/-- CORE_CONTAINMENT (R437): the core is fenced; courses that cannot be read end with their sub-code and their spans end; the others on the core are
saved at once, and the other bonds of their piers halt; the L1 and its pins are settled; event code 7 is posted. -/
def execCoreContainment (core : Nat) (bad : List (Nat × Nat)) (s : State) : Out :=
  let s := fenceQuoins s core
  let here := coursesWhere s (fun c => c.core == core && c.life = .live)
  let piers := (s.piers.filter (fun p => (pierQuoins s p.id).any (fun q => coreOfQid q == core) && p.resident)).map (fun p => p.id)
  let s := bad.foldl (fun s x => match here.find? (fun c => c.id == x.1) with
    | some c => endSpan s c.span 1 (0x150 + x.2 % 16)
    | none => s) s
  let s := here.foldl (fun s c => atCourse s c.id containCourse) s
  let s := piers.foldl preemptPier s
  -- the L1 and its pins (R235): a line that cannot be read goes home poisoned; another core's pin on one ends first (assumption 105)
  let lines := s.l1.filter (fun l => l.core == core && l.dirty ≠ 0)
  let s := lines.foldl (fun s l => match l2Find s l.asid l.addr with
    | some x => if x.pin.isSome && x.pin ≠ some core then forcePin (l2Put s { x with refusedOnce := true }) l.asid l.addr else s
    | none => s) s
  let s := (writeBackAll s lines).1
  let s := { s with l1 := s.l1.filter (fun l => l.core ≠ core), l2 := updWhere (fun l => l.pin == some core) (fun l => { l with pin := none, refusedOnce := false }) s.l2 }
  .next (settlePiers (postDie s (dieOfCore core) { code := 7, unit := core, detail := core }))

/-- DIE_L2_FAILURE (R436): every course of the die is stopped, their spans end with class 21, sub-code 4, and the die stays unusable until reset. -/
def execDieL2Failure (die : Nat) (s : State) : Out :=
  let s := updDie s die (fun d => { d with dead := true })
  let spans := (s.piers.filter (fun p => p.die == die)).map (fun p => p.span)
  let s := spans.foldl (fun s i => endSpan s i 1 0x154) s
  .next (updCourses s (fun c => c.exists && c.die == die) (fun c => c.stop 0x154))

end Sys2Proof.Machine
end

════════════════════

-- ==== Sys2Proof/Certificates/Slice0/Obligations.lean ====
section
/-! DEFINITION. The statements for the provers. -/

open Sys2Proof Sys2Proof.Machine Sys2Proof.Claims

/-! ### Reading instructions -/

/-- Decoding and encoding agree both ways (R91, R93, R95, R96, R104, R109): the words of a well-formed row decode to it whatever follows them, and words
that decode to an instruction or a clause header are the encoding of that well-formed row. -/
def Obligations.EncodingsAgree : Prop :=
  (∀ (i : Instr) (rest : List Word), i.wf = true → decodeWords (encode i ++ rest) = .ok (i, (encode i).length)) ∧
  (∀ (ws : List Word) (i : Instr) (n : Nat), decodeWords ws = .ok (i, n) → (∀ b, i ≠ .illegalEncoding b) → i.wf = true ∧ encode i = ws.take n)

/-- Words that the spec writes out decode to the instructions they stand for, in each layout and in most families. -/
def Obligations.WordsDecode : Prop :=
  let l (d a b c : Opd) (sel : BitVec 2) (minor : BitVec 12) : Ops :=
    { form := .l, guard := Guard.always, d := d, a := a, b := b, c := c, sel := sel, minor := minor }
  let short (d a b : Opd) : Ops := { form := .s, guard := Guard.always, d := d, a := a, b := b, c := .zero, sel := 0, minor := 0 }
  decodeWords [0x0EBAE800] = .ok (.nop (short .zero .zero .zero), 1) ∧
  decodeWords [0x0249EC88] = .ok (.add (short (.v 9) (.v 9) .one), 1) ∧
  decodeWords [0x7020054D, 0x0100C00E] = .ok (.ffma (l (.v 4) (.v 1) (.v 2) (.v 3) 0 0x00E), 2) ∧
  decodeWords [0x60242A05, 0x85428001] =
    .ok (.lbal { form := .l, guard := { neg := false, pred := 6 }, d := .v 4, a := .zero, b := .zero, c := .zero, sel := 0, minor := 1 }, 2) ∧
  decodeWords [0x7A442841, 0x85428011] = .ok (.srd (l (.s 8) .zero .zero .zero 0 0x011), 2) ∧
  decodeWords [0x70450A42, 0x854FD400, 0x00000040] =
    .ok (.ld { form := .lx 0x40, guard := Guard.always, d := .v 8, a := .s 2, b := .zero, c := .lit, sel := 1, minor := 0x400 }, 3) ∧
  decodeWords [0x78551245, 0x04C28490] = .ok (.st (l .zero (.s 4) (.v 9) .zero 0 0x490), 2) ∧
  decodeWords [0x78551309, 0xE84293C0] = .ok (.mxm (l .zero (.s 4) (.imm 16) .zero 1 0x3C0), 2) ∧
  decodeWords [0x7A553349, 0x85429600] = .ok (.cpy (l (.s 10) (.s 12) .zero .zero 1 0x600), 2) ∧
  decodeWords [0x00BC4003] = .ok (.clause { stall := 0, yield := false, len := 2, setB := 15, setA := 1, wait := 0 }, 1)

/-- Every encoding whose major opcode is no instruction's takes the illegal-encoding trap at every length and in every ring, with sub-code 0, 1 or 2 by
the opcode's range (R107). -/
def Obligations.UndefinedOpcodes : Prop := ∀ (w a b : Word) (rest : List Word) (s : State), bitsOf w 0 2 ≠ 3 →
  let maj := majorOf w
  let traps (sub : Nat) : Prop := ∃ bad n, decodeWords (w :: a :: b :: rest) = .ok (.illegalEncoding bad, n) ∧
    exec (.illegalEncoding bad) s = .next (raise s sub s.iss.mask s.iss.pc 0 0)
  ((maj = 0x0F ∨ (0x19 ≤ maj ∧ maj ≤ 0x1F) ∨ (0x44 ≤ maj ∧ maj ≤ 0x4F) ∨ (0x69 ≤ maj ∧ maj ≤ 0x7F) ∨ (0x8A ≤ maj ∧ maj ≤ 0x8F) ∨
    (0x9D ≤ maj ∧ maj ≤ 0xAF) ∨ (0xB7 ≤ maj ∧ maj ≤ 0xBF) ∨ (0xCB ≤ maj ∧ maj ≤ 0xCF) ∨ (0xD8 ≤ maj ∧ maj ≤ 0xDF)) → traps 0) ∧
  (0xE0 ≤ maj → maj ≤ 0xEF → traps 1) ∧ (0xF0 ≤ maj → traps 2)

════════════════════

Could you repeat exactly the lines in the listing above from the one with "-- ==== Sys2Proof/Certificates/Slice0/Obligations.lean" down to the one with "Reading instructions -/"? Include both of those lines.

-- ==== Sys2Proof/Certificates/Slice0/Obligations.lean ====
section
/-! DEFINITION. The statements for the provers. -/

open Sys2Proof Sys2Proof.Machine Sys2Proof.Claims

/-! ### Reading instructions -/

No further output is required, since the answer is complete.